Baca berita tanpa iklan. Gabung Kompas.com+
Salin Artikel

Tren Wisata Tahun 2022, Kembali ke Alam di Negeri Sendiri

Tentu saja, tren berwisata di negara adidaya AS belum tentu sama dengan di Indonesia. Bukan soal destinasi yang dituju saja, tetapi juga gaya bepergian pun berbeda.

Di Amerika Serikat (AS), misalnya, dua pertiga warga Amerika yang hendak bepergian di tahun ini merencanakan suatu "big trip".

Suatu perjalanan besar yang lebih dari semua perjalanan sebelumnya. Temuan ini mengacu pada "The 2022 Travel Trends Reports" yang dirilis Expedia pada Desember 2021 lalu.

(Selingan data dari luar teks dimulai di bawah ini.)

-- ==== Sys2Proof/Machine/Ops.lean ====
section
/-! DEFINITION. The named operations over the registers (spec rules R17, R32, R38). THERE IS NO EXCEPTION ENTRY AND NO RETURN
FROM ONE to write here: the block has no traps (R104); an error is the result of the operation that finds it (R105). -/

namespace Sys2Proof.Machine

/-- `Clear()`, the receive-buffer clear (R32). -/
def Parser.clear (p : Parser) : Parser :=
  { p with buf := [], acc := 0x00#8, expLen := 0x00#8, rxChk := 0x00#8 }

/-- `st <- v` (R17). -/
def Parser.goTo (p : Parser) (v : ParserState) : Parser := { p with st := v }

/-- `exp_len <- b` (R24). -/
def Parser.setExpLen (p : Parser) (b : Byte) : Parser := { p with expLen := b }

/-- `BufAppend(b)` (R38). Appends in every state, those included that no run reaches (log 6). -/
def Parser.bufAppend (p : Parser) (b : Byte) : Parser := { p with buf := p.buf ++ [b] }

/-- `acc <- acc +8 b` (R25). -/
def Parser.addToAcc (p : Parser) (b : Byte) : Parser := { p with acc := p.acc + b }

/-- `rx_chk <- b` (R26). -/
def Parser.setRxChk (p : Parser) (b : Byte) : Parser := { p with rxChk := b }

/-- The state with another parser. -/
def State.withParser (s : State) (p : Parser) : State := { s with parser := p }

/-- The state with other port values. -/
def State.withPorts (s : State) (q : Ports) : State := { s with ports := q }

/-- The state with other events to come. -/
def State.withPending (s : State) (es : List HostEvent) : State := { s with pending := es }

/-- The state with another result of the step. -/
def State.withResult (s : State) (r : Option Response) : State := { s with result := r }

/-- An operation that returns `r` and writes no block state (R72, R75). -/
def returning (s : State) (r : Response) : Host.Outcome State Fault Refusal :=
  .next (s.withResult (some r))

/-- An operation that leaves the parser at `p` and returns `r` (R84, R101). -/
def returningWith (s : State) (p : Parser) (r : Response) : Host.Outcome State Fault Refusal :=
  .next ((s.withParser p).withResult (some r))

end Sys2Proof.Machine
end

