/-- Derived (10_state.md section 2; the queue of host events and a power-on reset among them are the model's, logs 1 and 7):
only `ACCEPT`, `RESET` and power-on reset move the parser. -/
def Obligations.OnlyAcceptAndResetsMoveTheParser : Prop :=
  ∀ s t : State, step s = .next t → t.parser ≠ s.parser →
    (∃ rest, s.pending = .powerOn :: rest) ∨
    (∃ r rest, s.pending = .issue r :: rest ∧ (r.cmd = 0x300#10 ∨ r.cmd.toNat < 0x100))

/-- Derived (10_state.md section 2; the queue of host events and the field that holds a result are the model's, logs 1 and
4): no operation reads an earlier result, and none reads an earlier operation's operands. -/
def Obligations.ResultsAndEarlierOperandsAreNeverRead : Prop :=
  (∀ (i : Instr) (s : State) (x : Option Response), exec i { s with result := x } = exec i s) ∧
  (∀ (s : State) (x : Option Response), step { s with result := x } = step s) ∧
  (∀ (s : State) (q : Ports) (r : Request) (rest : List HostEvent), s.pending = .issue r :: rest →
    step { s with ports := q } = step s)

/-- Derived (10_state.md sections 1 and 2): the frame of each operation: none changes the ports or the host's events, and
`ENCODE` and `CHKSUM` leave every register of the parser as it was. -/
def Obligations.OperationsLeaveTheRestUnchanged : Prop :=
  ∀ (i : Instr) (s t : State), exec i s = .next t →
    t.ports = s.ports ∧ t.pending = s.pending ∧
    (i = .encode ∨ i = .chksum →
      t.parser.st = s.parser.st ∧ t.parser.buf = s.parser.buf ∧ t.parser.expLen = s.parser.expLen ∧
      t.parser.acc = s.parser.acc ∧ t.parser.rxChk = s.parser.rxChk)

/-! ### The checksum unit -/

/-- R69: `sum8` is the sum of the bytes as naturals, modulo 256, and the fold of the wrapping addition from 0. -/
def Obligations.SumEightIsTheSumModulo256 : Prop :=
  ∀ p : List Byte,
    (sum8 p).toNat = (p.map BitVec.toNat).sum % 256 ∧ sum8 p = p.foldl (fun a b => a + b) 0x00#8

/-- Derived (40_checksum.md section 1, the laws the spec derives from the definition). -/
def Obligations.LawsOfSumEight : Prop :=
  sum8 [] = 0x00#8 ∧ (∀ b, sum8 [b] = b) ∧
  (∀ p q : List Byte, sum8 (p ++ q) = sum8 p + sum8 q) ∧
  (∀ p q : List Byte, p.Perm q → sum8 p = sum8 q) ∧
  (∀ p : List Byte, sum8 (p ++ [0x00#8]) = sum8 p) ∧
  sum8 (List.replicate 255 0xFF#8) = 0x01#8

/-- R72: `CHKSUM`, word 0x200, returns the sum modulo 256 of the lanes below `chk_len` and writes no state. -/
def Obligations.ChksumReturnsTheSumOfItsPayload : Prop :=
  encode .chksum = 0x200#10 ∧
  ∀ s : State, ∃ c : Byte,
    exec .chksum s = .next { s with result := some (.chksum c) } ∧
    c.toNat = ((List.range s.ports.chkLen.toNat).map fun i => (s.ports.chkLane i).toNat).sum % 256

/-- R81, and for `CHKSUM` 20_memory.md section 1 (how lanes are written is the model's, log 3): lanes of a payload port at or
beyond the length operand are not read: they change no result. -/
def Obligations.LanesBeyondTheLengthAreNotRead : Prop :=
  ∀ (s : State) (q : Ports),
    (q.encLen = s.ports.encLen → q.maxFrameSize = s.ports.maxFrameSize →
      (∀ i < s.ports.encLen.toNat, q.encLane i = s.ports.encLane i) →
      ∃ r, exec .encode s = .next { s with result := some r } ∧
        exec .encode { s with ports := q } = .next { s with ports := q, result := some r }) ∧
    (q.chkLen = s.ports.chkLen → (∀ i < s.ports.chkLen.toNat, q.chkLane i = s.ports.chkLane i) →
      ∃ r, exec .chksum s = .next { s with result := some r } ∧
        exec .chksum { s with ports := q } = .next { s with ports := q, result := some r })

Gaya berwisata yang disebut Expedia sebagai sikap "GOAT" (Greatest of All Trips) ini juga bakal dijalani wisatawan asal Singapore di tahun ini.

Expedia sendiri dikenal sebagai perusahaan perjalanan berbasis teknologi terkemuka asal AS. Perusahaan ini mengelola sejumlah situs pencarian jasa wisata dan hotel, antara lain Expedia.com, Hotels.com, dan Orbitz.

Maklum, setelah lama terkurung, kini saatnya melakukan perjalanan. Dan bukan sekedar perjalanan wisata biasa, tetapi "A Travel of a Lifetime". Dan sama dengan riset lainnya yang memprediksi tahun 2022 dengan sebutan "Travel Less, Travel Better". Boleh saja lebih sedikit berwisata, tetapi sekali bepergian harus lebih baik dari sebelumnya.

Meskipun memiliki preferensi berbeda, tetapi melihat situasi global yang masih tidak menentu, pilihan bepergian sejatinya masih terbatas. Banyak destinasi global masih tertutup untuk kunjungan wisata. Sementara yang sudah dibuka pun menerapkan protokol kesehatan super ketat.

Belum lagi sewaktu-waktu, otoritas di negara tujuan bisa saja mengubah aturan perjalanan sesuai perkembangan naik-turunnya penyebaran covid-19. Wisatawan pun dituntut untuk mempertimbangkan semua potensi resiko dengan cermat. Hope for the best, but prepare for the worst.

WTTC, yang juga didukung "United Nations World Tourism Organization (UNWTO)" bahkan telah mengeluarkan sertifikat "Safe Travels" bagi pelaku pariwisata.Sertifikat ini menjadi semacam acuan bagi wisatawan untuk mengenali industri yang telah mengadopsi prokes berstandar global di era New Normal.

Dalam skala nasional, "Safe Travels" bisa disamakan dengan Sertifikasi "Cleanliness, Health, Safety, Environment Sustainability (CHSE)" yang telah diterapkan di industri perhotelan dan berbagai destinasi wisata di tanah air.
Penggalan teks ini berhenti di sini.